Range to output from the entries below: the line containing "R41, R42). -/" through the line containing "completes (R39). -/". Set it down exactly, ends included, nothing else.

════════════════

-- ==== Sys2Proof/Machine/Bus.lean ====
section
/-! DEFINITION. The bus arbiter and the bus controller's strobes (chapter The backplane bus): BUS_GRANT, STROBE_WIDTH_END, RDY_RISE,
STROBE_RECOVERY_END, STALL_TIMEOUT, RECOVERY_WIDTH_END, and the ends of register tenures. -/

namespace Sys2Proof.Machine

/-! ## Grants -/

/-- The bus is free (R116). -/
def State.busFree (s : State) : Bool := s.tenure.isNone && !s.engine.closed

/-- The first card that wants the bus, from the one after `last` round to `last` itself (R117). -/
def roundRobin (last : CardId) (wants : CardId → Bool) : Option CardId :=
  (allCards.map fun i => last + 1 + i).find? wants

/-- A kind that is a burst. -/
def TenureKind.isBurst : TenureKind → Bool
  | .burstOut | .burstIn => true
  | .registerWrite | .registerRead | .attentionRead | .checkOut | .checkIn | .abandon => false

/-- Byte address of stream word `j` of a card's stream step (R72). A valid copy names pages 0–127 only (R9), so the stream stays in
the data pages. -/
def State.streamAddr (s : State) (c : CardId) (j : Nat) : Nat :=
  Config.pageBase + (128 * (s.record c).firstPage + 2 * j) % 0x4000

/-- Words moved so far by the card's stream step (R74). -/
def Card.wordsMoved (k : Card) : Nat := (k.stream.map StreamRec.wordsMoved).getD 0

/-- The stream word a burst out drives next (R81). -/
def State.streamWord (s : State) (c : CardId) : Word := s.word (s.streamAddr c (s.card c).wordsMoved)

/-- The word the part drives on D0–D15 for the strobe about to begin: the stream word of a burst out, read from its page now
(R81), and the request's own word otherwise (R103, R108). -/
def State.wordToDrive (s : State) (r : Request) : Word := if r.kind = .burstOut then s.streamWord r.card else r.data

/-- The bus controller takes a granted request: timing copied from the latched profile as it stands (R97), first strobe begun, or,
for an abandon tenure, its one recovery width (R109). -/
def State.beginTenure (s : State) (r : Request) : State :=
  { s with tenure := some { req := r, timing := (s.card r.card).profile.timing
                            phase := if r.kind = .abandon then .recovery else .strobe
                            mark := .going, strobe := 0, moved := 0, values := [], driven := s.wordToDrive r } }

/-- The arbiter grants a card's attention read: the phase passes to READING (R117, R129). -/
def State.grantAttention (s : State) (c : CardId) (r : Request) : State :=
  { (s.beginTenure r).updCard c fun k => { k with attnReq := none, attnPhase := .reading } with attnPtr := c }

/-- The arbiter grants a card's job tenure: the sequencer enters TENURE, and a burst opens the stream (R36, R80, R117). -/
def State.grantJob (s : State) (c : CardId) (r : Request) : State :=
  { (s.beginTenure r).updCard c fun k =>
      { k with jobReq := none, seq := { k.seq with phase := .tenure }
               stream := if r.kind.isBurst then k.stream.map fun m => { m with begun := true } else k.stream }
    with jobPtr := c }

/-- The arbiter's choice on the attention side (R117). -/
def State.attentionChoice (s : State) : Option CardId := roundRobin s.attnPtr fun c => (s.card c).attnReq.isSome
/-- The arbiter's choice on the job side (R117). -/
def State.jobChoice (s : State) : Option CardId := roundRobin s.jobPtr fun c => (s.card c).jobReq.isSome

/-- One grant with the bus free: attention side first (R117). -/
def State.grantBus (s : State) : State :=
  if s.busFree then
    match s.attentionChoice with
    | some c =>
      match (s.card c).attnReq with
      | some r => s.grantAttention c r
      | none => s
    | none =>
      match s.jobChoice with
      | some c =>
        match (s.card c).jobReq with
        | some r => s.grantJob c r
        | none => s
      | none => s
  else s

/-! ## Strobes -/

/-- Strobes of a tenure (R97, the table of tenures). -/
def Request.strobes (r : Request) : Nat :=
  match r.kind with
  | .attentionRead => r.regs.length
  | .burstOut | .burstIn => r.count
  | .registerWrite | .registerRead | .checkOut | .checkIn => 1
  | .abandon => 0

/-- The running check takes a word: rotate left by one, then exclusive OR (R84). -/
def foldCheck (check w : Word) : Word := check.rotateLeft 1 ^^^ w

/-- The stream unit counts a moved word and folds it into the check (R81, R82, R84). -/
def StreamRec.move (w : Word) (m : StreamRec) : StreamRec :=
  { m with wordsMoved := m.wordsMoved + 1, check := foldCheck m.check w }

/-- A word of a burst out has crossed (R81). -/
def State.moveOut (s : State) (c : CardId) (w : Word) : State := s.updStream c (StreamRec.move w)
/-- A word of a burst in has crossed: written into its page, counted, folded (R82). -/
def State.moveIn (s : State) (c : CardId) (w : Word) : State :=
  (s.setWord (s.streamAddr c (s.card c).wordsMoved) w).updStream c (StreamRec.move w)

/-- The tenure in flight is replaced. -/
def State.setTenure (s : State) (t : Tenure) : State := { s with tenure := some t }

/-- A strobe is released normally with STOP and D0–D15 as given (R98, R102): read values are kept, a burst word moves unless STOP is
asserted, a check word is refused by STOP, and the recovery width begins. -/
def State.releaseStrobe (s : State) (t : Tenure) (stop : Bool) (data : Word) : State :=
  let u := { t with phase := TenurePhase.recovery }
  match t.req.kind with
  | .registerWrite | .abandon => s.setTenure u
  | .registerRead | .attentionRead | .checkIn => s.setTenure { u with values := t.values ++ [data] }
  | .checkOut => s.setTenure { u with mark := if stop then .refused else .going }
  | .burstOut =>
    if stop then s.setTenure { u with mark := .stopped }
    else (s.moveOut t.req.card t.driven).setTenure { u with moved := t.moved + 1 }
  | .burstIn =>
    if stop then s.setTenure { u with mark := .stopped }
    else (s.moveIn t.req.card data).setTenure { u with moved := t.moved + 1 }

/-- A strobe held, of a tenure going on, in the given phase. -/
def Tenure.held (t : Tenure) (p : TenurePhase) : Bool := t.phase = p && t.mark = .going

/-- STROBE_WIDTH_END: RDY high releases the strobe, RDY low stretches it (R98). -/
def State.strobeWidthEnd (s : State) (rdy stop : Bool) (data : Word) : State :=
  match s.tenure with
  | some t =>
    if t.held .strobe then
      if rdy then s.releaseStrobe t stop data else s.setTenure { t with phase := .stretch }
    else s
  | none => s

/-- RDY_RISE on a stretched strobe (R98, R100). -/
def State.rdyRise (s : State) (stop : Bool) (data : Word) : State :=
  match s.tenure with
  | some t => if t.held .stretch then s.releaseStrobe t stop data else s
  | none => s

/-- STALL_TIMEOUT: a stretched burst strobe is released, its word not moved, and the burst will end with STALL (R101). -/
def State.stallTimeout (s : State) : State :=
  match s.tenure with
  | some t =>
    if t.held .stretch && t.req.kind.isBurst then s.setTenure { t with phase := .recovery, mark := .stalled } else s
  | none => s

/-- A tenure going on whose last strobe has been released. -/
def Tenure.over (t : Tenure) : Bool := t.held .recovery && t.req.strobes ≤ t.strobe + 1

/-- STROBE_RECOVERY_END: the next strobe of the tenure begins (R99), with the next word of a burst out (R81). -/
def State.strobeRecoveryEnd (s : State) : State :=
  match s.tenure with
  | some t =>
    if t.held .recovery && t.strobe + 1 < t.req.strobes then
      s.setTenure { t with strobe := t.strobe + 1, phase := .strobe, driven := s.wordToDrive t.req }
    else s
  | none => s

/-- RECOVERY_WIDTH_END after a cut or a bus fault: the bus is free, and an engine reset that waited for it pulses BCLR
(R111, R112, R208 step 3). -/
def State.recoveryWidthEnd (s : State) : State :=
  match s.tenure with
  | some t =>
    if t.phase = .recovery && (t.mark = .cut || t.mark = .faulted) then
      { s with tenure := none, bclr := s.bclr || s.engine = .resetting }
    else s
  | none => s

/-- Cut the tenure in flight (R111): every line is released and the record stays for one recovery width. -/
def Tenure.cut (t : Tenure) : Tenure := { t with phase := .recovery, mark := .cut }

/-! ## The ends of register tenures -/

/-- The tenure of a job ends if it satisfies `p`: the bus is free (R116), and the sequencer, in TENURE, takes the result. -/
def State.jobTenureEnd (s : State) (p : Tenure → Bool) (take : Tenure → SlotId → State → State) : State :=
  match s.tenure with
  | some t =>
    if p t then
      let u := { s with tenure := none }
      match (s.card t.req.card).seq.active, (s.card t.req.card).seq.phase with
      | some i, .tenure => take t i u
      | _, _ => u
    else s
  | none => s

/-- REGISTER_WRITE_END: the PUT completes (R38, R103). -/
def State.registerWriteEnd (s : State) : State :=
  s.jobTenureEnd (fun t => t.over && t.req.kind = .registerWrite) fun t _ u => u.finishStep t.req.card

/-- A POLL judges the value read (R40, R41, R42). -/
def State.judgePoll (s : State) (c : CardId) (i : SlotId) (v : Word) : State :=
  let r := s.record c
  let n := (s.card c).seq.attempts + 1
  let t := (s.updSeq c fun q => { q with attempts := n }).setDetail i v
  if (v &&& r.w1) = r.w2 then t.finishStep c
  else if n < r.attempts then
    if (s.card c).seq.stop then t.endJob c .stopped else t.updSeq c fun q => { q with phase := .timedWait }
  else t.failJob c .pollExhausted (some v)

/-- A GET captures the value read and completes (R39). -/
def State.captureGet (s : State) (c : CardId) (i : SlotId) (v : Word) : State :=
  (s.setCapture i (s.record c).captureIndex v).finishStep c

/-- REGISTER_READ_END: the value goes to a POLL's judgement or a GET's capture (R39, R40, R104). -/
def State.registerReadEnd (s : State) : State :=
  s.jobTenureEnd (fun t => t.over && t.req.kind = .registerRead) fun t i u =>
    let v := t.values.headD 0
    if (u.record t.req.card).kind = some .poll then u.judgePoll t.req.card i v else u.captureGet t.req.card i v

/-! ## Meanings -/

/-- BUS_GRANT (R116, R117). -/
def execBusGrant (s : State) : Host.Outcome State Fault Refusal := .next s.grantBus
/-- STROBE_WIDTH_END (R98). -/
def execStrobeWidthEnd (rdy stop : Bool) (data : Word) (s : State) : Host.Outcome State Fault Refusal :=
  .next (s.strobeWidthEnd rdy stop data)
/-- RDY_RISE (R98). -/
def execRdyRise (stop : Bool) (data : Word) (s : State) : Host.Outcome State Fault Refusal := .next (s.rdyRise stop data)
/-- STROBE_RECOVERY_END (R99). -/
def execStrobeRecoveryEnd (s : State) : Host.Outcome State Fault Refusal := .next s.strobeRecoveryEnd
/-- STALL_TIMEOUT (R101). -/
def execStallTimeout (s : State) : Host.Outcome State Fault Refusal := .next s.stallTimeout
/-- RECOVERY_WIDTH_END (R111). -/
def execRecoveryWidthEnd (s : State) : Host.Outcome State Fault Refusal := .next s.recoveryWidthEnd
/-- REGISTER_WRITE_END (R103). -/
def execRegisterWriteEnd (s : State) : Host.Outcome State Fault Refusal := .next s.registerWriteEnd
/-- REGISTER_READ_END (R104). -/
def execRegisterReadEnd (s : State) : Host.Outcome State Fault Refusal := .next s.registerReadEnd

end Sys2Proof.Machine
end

════════════════

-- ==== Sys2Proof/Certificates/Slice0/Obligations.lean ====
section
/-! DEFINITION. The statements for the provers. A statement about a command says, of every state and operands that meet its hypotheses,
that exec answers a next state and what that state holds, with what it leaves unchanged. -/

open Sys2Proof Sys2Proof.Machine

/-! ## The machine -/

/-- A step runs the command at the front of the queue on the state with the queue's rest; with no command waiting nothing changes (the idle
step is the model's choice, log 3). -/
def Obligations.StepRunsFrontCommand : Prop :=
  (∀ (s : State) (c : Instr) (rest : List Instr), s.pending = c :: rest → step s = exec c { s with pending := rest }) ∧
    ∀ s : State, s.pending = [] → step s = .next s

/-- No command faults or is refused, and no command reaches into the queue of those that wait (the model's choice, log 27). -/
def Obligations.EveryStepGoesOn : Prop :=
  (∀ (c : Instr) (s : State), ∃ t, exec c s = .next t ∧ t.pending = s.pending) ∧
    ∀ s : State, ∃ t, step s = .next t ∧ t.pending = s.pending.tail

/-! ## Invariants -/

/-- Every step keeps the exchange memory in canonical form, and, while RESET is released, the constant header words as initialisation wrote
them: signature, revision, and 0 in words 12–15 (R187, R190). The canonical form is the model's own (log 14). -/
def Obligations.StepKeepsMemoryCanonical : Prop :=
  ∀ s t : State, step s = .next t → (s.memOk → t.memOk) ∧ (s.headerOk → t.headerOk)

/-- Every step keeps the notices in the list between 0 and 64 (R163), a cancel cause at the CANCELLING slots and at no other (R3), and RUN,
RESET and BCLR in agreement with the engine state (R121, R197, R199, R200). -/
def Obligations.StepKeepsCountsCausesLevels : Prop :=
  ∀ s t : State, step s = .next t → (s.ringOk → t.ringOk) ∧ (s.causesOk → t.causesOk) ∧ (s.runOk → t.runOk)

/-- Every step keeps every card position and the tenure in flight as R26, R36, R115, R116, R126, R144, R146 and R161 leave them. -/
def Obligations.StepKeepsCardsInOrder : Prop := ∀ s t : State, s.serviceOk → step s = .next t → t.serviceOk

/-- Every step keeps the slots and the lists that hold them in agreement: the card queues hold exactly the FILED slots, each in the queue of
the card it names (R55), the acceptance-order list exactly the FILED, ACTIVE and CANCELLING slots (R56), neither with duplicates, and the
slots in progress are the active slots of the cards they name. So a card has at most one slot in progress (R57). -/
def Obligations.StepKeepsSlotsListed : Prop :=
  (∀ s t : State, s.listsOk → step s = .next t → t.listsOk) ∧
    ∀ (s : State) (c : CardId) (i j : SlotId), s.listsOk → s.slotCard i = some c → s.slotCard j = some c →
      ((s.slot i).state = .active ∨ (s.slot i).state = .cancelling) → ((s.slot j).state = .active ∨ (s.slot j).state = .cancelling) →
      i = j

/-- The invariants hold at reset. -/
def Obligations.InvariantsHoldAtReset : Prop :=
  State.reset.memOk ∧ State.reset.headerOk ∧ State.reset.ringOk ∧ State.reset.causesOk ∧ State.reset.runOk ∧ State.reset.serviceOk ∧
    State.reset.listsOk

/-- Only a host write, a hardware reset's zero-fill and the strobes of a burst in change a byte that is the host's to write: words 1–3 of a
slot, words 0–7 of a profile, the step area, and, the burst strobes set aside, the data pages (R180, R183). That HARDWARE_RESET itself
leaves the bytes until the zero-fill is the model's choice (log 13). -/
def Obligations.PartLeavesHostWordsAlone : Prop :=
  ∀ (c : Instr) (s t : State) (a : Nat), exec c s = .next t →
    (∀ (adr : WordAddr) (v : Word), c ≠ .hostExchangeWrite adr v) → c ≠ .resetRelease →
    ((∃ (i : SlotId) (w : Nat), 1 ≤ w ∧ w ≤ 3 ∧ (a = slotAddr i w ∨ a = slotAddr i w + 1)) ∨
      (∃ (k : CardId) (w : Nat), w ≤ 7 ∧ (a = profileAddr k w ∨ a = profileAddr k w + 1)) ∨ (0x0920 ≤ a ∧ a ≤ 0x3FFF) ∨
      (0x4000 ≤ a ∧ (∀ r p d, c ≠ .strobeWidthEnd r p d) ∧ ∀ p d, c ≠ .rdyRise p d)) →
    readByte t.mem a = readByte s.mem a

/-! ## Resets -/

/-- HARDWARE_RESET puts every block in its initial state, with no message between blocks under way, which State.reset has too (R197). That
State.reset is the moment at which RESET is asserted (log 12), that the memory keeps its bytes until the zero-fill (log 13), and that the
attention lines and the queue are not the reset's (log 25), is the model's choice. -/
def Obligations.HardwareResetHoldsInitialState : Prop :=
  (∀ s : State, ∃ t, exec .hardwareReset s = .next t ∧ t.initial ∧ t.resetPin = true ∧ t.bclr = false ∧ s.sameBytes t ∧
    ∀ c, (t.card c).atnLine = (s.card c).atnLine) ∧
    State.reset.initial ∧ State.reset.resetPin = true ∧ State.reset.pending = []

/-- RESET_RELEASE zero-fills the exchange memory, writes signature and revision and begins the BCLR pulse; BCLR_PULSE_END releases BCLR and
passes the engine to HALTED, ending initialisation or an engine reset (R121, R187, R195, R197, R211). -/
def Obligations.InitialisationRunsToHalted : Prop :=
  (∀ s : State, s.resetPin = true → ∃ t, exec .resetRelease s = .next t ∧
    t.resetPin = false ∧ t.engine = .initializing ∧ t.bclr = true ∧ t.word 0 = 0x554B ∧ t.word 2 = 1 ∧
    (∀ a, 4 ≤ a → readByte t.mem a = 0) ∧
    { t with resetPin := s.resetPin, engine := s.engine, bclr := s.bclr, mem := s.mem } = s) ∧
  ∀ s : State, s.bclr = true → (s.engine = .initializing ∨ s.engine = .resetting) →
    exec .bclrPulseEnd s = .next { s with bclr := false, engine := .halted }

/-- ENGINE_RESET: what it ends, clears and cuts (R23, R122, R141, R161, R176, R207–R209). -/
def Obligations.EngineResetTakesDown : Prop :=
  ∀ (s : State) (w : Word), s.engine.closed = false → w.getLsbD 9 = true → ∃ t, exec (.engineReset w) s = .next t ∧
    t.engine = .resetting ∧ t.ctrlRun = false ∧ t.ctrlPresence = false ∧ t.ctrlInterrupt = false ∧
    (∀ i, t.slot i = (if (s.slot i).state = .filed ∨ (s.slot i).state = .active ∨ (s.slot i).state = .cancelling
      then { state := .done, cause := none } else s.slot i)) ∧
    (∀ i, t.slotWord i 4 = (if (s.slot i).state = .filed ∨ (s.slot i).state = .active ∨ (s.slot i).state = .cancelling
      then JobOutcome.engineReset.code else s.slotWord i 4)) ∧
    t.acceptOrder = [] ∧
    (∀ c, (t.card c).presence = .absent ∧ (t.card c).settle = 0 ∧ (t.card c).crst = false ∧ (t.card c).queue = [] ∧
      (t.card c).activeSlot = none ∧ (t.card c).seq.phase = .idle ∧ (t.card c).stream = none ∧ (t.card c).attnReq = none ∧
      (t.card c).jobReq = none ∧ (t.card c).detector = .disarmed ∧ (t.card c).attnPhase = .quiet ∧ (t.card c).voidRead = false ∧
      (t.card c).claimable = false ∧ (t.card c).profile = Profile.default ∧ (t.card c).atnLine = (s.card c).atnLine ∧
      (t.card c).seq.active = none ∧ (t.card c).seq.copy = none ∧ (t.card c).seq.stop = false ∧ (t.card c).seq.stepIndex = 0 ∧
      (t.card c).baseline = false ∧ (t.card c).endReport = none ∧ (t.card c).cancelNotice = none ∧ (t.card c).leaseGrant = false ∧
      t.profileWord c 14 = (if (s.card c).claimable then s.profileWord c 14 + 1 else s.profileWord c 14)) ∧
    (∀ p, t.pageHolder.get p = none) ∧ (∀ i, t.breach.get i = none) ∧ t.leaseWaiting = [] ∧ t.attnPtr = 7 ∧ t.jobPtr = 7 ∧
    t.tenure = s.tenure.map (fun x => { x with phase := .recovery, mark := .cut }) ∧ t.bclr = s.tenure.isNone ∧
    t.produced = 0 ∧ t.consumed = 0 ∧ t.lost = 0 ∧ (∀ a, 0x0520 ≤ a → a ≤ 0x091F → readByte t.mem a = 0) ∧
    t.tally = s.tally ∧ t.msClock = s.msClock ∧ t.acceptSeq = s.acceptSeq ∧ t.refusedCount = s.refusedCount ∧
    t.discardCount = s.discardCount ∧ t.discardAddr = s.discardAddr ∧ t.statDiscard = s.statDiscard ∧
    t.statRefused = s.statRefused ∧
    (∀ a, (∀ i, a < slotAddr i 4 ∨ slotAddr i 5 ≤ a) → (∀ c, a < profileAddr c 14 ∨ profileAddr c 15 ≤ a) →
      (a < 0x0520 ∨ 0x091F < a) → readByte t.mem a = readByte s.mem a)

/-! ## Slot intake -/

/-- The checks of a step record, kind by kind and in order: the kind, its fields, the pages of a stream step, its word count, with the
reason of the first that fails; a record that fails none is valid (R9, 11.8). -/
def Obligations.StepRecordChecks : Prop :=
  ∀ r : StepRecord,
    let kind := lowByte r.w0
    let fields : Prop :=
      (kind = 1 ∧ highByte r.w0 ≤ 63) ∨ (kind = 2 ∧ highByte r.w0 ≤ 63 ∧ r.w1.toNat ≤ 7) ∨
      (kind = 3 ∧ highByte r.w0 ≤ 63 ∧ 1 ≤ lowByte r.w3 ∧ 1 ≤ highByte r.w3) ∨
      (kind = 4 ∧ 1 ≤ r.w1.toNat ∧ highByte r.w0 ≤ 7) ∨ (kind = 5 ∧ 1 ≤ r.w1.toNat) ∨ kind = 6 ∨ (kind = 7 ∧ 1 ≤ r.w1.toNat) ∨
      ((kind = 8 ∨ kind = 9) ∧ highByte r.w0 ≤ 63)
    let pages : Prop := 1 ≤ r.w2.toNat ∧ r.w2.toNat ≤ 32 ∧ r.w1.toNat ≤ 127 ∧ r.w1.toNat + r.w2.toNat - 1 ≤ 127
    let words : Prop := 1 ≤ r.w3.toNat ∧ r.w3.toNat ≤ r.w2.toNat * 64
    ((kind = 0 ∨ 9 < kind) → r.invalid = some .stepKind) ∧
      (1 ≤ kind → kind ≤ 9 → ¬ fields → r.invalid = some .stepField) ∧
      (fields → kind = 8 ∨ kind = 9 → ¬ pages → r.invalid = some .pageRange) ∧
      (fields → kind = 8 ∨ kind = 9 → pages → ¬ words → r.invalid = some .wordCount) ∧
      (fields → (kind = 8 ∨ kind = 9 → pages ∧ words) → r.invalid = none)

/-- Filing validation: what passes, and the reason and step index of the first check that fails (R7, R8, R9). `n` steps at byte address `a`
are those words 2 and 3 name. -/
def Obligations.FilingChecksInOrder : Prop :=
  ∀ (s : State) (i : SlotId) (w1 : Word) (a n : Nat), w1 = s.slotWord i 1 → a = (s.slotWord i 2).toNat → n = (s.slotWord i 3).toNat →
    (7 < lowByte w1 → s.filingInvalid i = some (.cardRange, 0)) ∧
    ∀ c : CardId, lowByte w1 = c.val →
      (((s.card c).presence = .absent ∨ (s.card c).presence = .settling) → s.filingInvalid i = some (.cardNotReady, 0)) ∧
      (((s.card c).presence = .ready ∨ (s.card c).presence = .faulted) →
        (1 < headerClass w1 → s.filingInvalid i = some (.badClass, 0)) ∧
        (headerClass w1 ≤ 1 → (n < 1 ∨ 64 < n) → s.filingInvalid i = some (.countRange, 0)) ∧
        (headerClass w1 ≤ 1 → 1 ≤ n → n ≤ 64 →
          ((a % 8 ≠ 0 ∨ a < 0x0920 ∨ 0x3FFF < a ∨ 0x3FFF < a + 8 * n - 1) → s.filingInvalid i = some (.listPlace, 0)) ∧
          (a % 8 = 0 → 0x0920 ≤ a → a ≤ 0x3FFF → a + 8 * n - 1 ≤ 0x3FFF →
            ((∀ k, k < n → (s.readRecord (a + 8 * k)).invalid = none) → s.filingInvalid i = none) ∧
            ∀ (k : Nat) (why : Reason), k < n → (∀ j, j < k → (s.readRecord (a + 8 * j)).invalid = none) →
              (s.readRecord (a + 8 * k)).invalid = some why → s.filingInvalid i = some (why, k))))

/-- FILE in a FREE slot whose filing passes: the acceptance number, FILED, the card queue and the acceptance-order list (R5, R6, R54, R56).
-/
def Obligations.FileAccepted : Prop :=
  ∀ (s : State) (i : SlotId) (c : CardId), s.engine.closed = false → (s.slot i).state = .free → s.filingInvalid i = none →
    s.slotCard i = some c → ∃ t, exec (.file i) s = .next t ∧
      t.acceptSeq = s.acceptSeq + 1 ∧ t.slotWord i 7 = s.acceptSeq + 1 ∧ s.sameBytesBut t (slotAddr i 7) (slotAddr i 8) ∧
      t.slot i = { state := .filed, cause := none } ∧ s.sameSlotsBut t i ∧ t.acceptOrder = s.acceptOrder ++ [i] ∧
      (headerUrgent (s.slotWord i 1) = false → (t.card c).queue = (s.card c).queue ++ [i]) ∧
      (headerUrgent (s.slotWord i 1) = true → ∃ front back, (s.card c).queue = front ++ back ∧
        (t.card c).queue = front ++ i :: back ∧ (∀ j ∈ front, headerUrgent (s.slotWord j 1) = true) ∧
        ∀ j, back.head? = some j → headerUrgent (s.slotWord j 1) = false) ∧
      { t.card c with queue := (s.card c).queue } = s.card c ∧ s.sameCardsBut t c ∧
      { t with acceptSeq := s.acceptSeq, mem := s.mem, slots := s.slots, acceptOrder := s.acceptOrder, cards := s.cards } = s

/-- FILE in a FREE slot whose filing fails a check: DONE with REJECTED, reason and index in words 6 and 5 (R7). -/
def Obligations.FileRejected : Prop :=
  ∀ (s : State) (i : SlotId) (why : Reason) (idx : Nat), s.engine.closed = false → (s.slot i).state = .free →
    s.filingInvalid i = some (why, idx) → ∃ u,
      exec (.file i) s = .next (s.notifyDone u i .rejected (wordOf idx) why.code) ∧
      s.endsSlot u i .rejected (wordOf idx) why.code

════════════════

● **SOLUTION TO THE EXERCISE**
/-- A POLL judges the value read (R40, R41, R42). -/
def State.judgePoll (s : State) (c : CardId) (i : SlotId) (v : Word) : State :=
  let r := s.record c
  let n := (s.card c).seq.attempts + 1
  let t := (s.updSeq c fun q => { q with attempts := n }).setDetail i v
  if (v &&& r.w1) = r.w2 then t.finishStep c
  else if n < r.attempts then
    if (s.card c).seq.stop then t.endJob c .stopped else t.updSeq c fun q => { q with phase := .timedWait }
  else t.failJob c .pollExhausted (some v)

/-- A GET captures the value read and completes (R39). -/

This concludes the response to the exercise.